The long distances which the interconnection lines will have to cover will affect the system stability which in turn will limit the exchange of electricity between the countries. This issue could be addressed by setting a maximum value for electricity transmission, however, this value would be very low since it would have to account for the worst-case scenario in terms of system stability. Therefore, in order to maximise transmission and still maintain system stability, the electricity exchange limits will have to be calculated regularly, using up to date data about the network conditions. This will require a form of smart grid control system with a functioning communication system that encompasses all WAPP countries. Day-ahead forecasts will be used to calculate the future stability limits. The WAPP Master Plan mentions that this could be achieved through the WAPP ICC.[28]

General Overview of Smart Grid Technologies for the Transmission Network

Technical losses in the transition network as well as at substations can be very large, especially when long distances are covered. Smart grids technologies could be used to address this problem by facilitating maintenance schedules as well as improving the performance of power lines and transformers. This could, for example, involve the use of superconducting fault current limiting transformers as well as high-temperature conductors, dynamic line rating and FACTS. Data for the various sensors could be processed using wide-area monitoring to facilitate real-time decision making. However, advanced monitoring systems will depend on a roll out of smart grid technologies throughout the entire transmission system, which requires quite complex grid infrastructure and design.[15] Therefore, while overall a very promising technology, it might not be feasible for the region of West Africa, with its currently still rather limited transmission network.

Distribution Network

Globally, the uptake of smart grid technologies in the distribution network has been much slower to progress in comparison to the uptake in the transmission network[8]. This is because smartening the distribution network is more challenging than smartening the transmission network.[1] However, there are many benefits of associated with smart distribution networks.[15] The distribution network makes up the largest percentage of the total electrical system length and most of the electrical demand and renewable energy generation is connected to this section of the power grid.[8]

Some forms of smart grid control have already made their way into the West African distribution network.
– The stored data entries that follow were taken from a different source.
-- ==== Sys2Proof/Machine/State.lean ====
section
/-! DEFINITION. The state of the RDC-418: one record for each of the eleven blocks of spec 00, each with its values at a
cold start, the whole State with its queue of waiting commands, State.reset, and the reasons a step can stop. -/

namespace Sys2Proof.Machine

/-! ## Field-line unit (spec 01) -/

/-- One analog channel (R3). -/
structure ChannelState where
  value : Nat
  fault : Bool
  good : Nat
  fullScale : Nat
  deriving DecidableEq, Repr

/-- One pulse input's line as the unit judges it (R9): the level, whether a pulse is in progress, the time from its
first rise to the end of its last high stretch, the low time since, whether it has been counted, and whether the input
was found high at a start and has not yet been low for 2 ms. -/
structure PulseLine where
  high : Bool
  inPulse : Bool
  width : Nat
  lowTime : Nat
  counted : Bool
  waitLow : Bool
  deriving DecidableEq, Repr

/-- The kind of a start (R1). -/
inductive StartKind where
  | cold
  | warm
  deriving DecidableEq, Repr

/-- The field-line unit, with the four output lines (R11) and the time base (R12, R16). -/
@[ext]
structure FieldLines where
  pressure : ChannelState
  load : ChannelState
  height : ChannelState
  torque : ChannelState
  pulseA : PulseLine
  pulseB : PulseLine
  pulseR : PulseLine
  reader : List ReaderChar
  pumpAEnable : Bool
  pumpBEnable : Bool
  makeUpPermit : Bool
  breakPermit : Bool
  straps : Fin 32
  backupIntact : Bool
  lastStart : StartKind
  clock : Nat
  clockUnset : Bool
  binPhase : Nat
  binTickTaken : Bool
  dayMark : Nat
  deriving DecidableEq, Repr

/-- A channel at a cold start (R8). -/
def ChannelState.cold (fullScale : Nat) : ChannelState :=
  { value := 0, fault := true, good := 0, fullScale := fullScale }

/-- A pulse line at a start: one found high waits for 2 ms of low (R9). -/
def PulseLine.atStart (high : Bool) : PulseLine :=
  { high := high, inPulse := false, width := 0, lowTime := 0, counted := false, waitLow := high }

/-- The field-line unit at a cold start (R2, R8, R10, R11, R13, R16). -/
def FieldLines.cold (lines : StartLines) : FieldLines :=
  { pressure := .cold 25000, load := .cold 40000, height := .cold 1500, torque := .cold 30000,
    pulseA := .atStart lines.highA, pulseB := .atStart lines.highB, pulseR := .atStart lines.highR, reader := [],
    pumpAEnable := false, pumpBEnable := false, makeUpPermit := false, breakPermit := false,
    straps := lines.straps, backupIntact := false, lastStart := .cold,
    clock := 0, clockUnset := true, binPhase := 0, binTickTaken := false, dayMark := 0 }

/-! ## Circulation monitor (spec 02) -/

/-- The circulation states, in the order of their codes (spec 11, code table). -/
inductive CircState where
  | still
  | priming
  | circulating
  | partialLoss
  | totalLoss
  | stopping
  | stopped
  | pumpTest
  deriving DecidableEq, Repr

/-- A set of pumps (R28; spec 11: bit 0 pump A, bit 1 pump B). -/
structure PumpMask where
  a : Bool
  b : Bool
  deriving DecidableEq, Repr
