/-- An interval record (spec 11). -/
def octInterval (i : Nat) (v : Interval) : List Byte :=
  oct2 i ++ oct4 v.top ++ oct4 (v.bottom.getD 0) ++ oct1 v.cls ++ oct1 v.origin.code ++ oct4 v.opened ++
    oct4 v.seconds ++ oct4 v.loss ++ oct2 v.marks ++ oct2 (v.rate.getD 0) ++
    oct1 (flagCode v.bottom.isSome + 2 * flagCode v.rate.isSome + 4 * flagCode v.waterBearing + 8 * flagCode v.forced) ++
    oct1 v.note

/-- A strike record (R121). -/
def octStrike (k : Strike) : List Byte :=
  oct4 k.depth ++ oct2 k.yield ++ octOpt 4 k.level ++ oct4 k.time ++ octFlag k.auto

/-- A charge-line record (spec 11). -/
def octLine (i : Nat) (l : ChargeLine) : List Byte :=
  oct2 i ++ oct1 l.kind.code ++ oct1 (flagCode l.key.isNone + 2 * flagCode l.saturated) ++
    oct2 ((l.key.map (·.generation)).getD 0) ++ oct1 ((l.key.map (·.a)).getD 0) ++ oct1 ((l.key.map (·.b)).getD 0) ++
    oct4 l.amount ++ oct1 l.residue ++ oct4 l.quantity

/-- An incident record (spec 11); for an empty slot every field after the kind is 0. -/
def octIncident (n : Nat) (slot : Option Incident) : List Byte :=
  match slot with
  | none => oct1 n ++ List.replicate 23 0
  | some r =>
    oct1 n ++ oct1 r.kind.code ++ oct4 r.first ++ oct4 r.last ++ oct4 r.hole ++ oct4 r.detail1 ++ oct4 r.detail2 ++
      oct1 r.repeats ++ oct1 (flagCode r.pending)

/-- Part 0 of a rate set: its generation, its band count and floors (R150, log 19). -/
def octBands (generation : Option Nat) (floors : Option (List Nat)) : List Byte :=
  octOpt 2 generation ++
    match floors with
    | none => oct1 0 ++ oct1 0
    | some f => oct1 1 ++ oct1 f.length ++ f.flatMap oct4

/-- A row of rates, absent where not staged (R150, log 18). -/
def octRates (width : Nat) (rates : Option (List Nat)) : List Byte :=
  octBlock width (rates.map fun r => r.flatMap oct4)

/-- A set's fifty parts (R150). -/
def rateParts (generation : Option Nat) (t : Staging) : List (List Byte) :=
  octBands generation t.floors :: (t.rows.map (octRates 24) ++ [octRates 28 t.times] ++ t.materials.map octMaterial)

/-- The parts of the set a selector names; an absent set has no record (R150, R204). -/
def rateRecords (s : State) : Nat → List (List Byte)
  | 0 => (s.price.active.map fun r => rateParts (some r.generation) (.ofSet r)).getD []
  | 1 => (s.price.previous.map fun r => rateParts (some r.generation) (.ofSet r)).getD []
  | _ => rateParts none s.price.staging

/-- The header of a ticket with its three counts (R185, R195). -/
def octHeader (t : Ticket) : List Byte :=
  let h := t.header
  oct4 h.number ++ oct2 h.client ++ h.well ++ oct4 h.openTime ++ oct4 h.closeTime ++ oct4 h.startDepth ++
    oct4 h.finalDepth ++ oct2 h.generation ++ oct4 h.jobLoss ++ oct4 h.vp ++ oct4 h.vr ++
    oct2 t.intervals.length ++ oct1 t.strikes.length ++ oct2 t.lines.length

/-- The closing status (R186). -/
def octClosing (c : ClosingStatus) : List Byte :=
  octFlag c.forced ++ octFlag c.saturationSeen ++ octFlag c.logFullSeen ++ octFlag c.overrunSeen

/-- The records of a part of a ticket (R195). -/
def ticketRecords (t : Ticket) : Nat → List (List Byte)
  | 0 => [octHeader t]
  | 1 => t.intervals.mapIdx octInterval
  | 2 => t.strikes.map octStrike
  | 3 => t.lines.mapIdx octLine
  | 4 => List.zipWith (fun a r => oct4 a ++ oct1 r) t.totals t.residues ++ [oct4 t.running]
  | _ => [octClosing t.status]

/-- The ticket a source names: a FILED slot with no ERASE of it in flight, or the closing buffer (R195). -/
def ticketSource (source : Nat) (s : State) : Option Ticket :=
  if source = 16 then s.jobs.buffer
  else if s.jobs.op = some (.erase source) then none
  else (s.jobs.slots[source]?).bind StoreSlot.ticket

/-- The records of a collection (R204); none where the collection code or the selector octets are not valid. -/
def collection (code sel1 sel2 : Nat) (s : State) : Option (List (List Byte)) :=
  if code = 9 then if sel1 ≤ 2 ∧ sel2 = 0 then some (rateRecords s sel1) else none
  else if code = 10 then
    if sel1 ≤ 16 ∧ sel2 ≤ 5 then some (((ticketSource sel1 s).map (ticketRecords · sel2)).getD []) else none
  else if sel1 ≠ 0 ∨ sel2 ≠ 0 then none
  else
    match code with
    | 0 => some (s.rods.registry.map octRod)
    | 1 => some (s.rods.magazine.mapIdx (octMagazine s))
    | 2 => some (s.rods.string.mapIdx (octString s))
    | 3 => some (s.lag.queue.mapIdx (octMark s.lag.head))
    | 4 => some (s.lag.sections.map octSection)
    | 5 => some (s.strata.intervals.mapIdx octInterval)
    | 6 => some (s.strata.strikes.map octStrike)
    | 7 => some (s.price.lines.mapIdx octLine)
    | 8 => some (s.inc.slots.mapIdx octIncident)
    | _ => none

/-- Records upward from a start, with the next index (R204). -/
def readUp (start count : Nat) (records : List (List Byte)) : List (List Byte) × Option Nat :=
  let got := (records.drop start).take count
  (got, if start + got.length < records.length then some (start + got.length) else none)

/-- Records downward from a start, with the next index (R204). -/
def readDown (start count : Nat) (records : List (List Byte)) : List (List Byte) × Option Nat :=
  let got := (records.take (start + 1)).reverse.take count
  (got, if got.length ≤ start then some (start - got.length) else none)

/-- The data of a READ RECORDS reply (R204). -/
def recordsData (r : List (List Byte) × Option Nat) : List Byte :=
  oct1 r.1.length ++ octOpt 2 r.2 ++ r.1.flatten

/-- READ RECORDS, taken or refused (R204). -/
def takeReadRecords (code sel1 sel2 start count direction : Nat) (s : State) : State × Reply :=
  match collection code sel1 sel2 s with
  | none => (s, .badArgument)
  | some records =>
    if !(inRange 1 6 count && inRange 0 1 direction) then (s, .badArgument)
    else if records.length ≤ start then (s, .notFound)
    else
      (s, .ok (recordsData (if direction = 0 then readUp start count records else readDown start count records)))

end Sys2Proof.Machine
end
Based on information from ECREE some countries in the region have started to install “transformers and meters that are equipped with data acquisition systems, allowing them to be accessed remotely through Global System for Mobile Communications (GSM). These can be used to detect power theft which can then be acted upon, thus reducing commercial losses in the distribution grid”.[16] Figure 6 below shows an image of smart meters which have been installed in the Ivory Coast to combat power theft and gather data on the operation the distribution network.[18] High voltage distribution lines can also be used as a way of reducing power theft, as well as improving the quality and reliability of the power delivered.[15]

Image of smart meters installed in a village in the Ivory Cost (Kouassi, 2016)

Further, smart grid control in the distribution network could be achieved by Distributed Automation Systems (DAS). These usually consist of hardware, such as controllers, protective relays, reclosers, voltage regulator controls and fault circuit indicators, as well as some form of communication system. DAS can use network defined algorithms to create a system for fault detection, isolation and network reconfiguration. Furthermore, they can be used to collect general data on the distribution grid’s operation patterns, which can be useful for operators and planners.[12]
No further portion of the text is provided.